-- ==== Sys2Proof/Machine/Step.lean ====
section
/-! DEFINITION. One step of the part: the command at the front of the queue is taken; on an empty queue a host request that
stands at a gap goes on, and otherwise the part idles. -/

namespace Sys2Proof.Machine

/-- Take the command at the front of the queue and run it with the queue's rest; on an empty queue the part
takes further words of a host request that stands at a gap, and otherwise idles (DESIGN CHOICE, log 2). -/
def step (s : State) : Host.Outcome State Fault Refusal :=
  match s.pending with
  | [] => .next (tick s)
  | c :: rest => exec c { s with pending := rest }

/-- The command a table word spells, put at the front of the queue; the state unchanged where the word spells none (no row of
the table has bits, log 23). -/
def State.withFetchWord (s : State) (nbits w : Nat) : State :=
  match decodeTableWord nbits w with
  | some c => { s with pending := c :: s.pending }
  | none => s

end Sys2Proof.Machine
end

# # # #

» Exercise directions
Your answer must be the lines from the one containing "namespace Sys2Proof.Machine" to the last line of the entries, repeated exactly and with nothing else.

» Response
namespace Sys2Proof.Machine

/-- Take the command at the front of the queue and run it with the queue's rest; on an empty queue the part
takes further words of a host request that stands at a gap, and otherwise idles (DESIGN CHOICE, log 2). -/
def step (s : State) : Host.Outcome State Fault Refusal :=
  match s.pending with
  | [] => .next (tick s)
  | c :: rest => exec c { s with pending := rest }

/-- The command a table word spells, put at the front of the queue; the state unchanged where the word spells none (no row of
the table has bits, log 23). -/
def State.withFetchWord (s : State) (nbits w : Nat) : State :=
  match decodeTableWord nbits w with
  | some c => { s with pending := c :: s.pending }
  | none => s

end Sys2Proof.Machine
end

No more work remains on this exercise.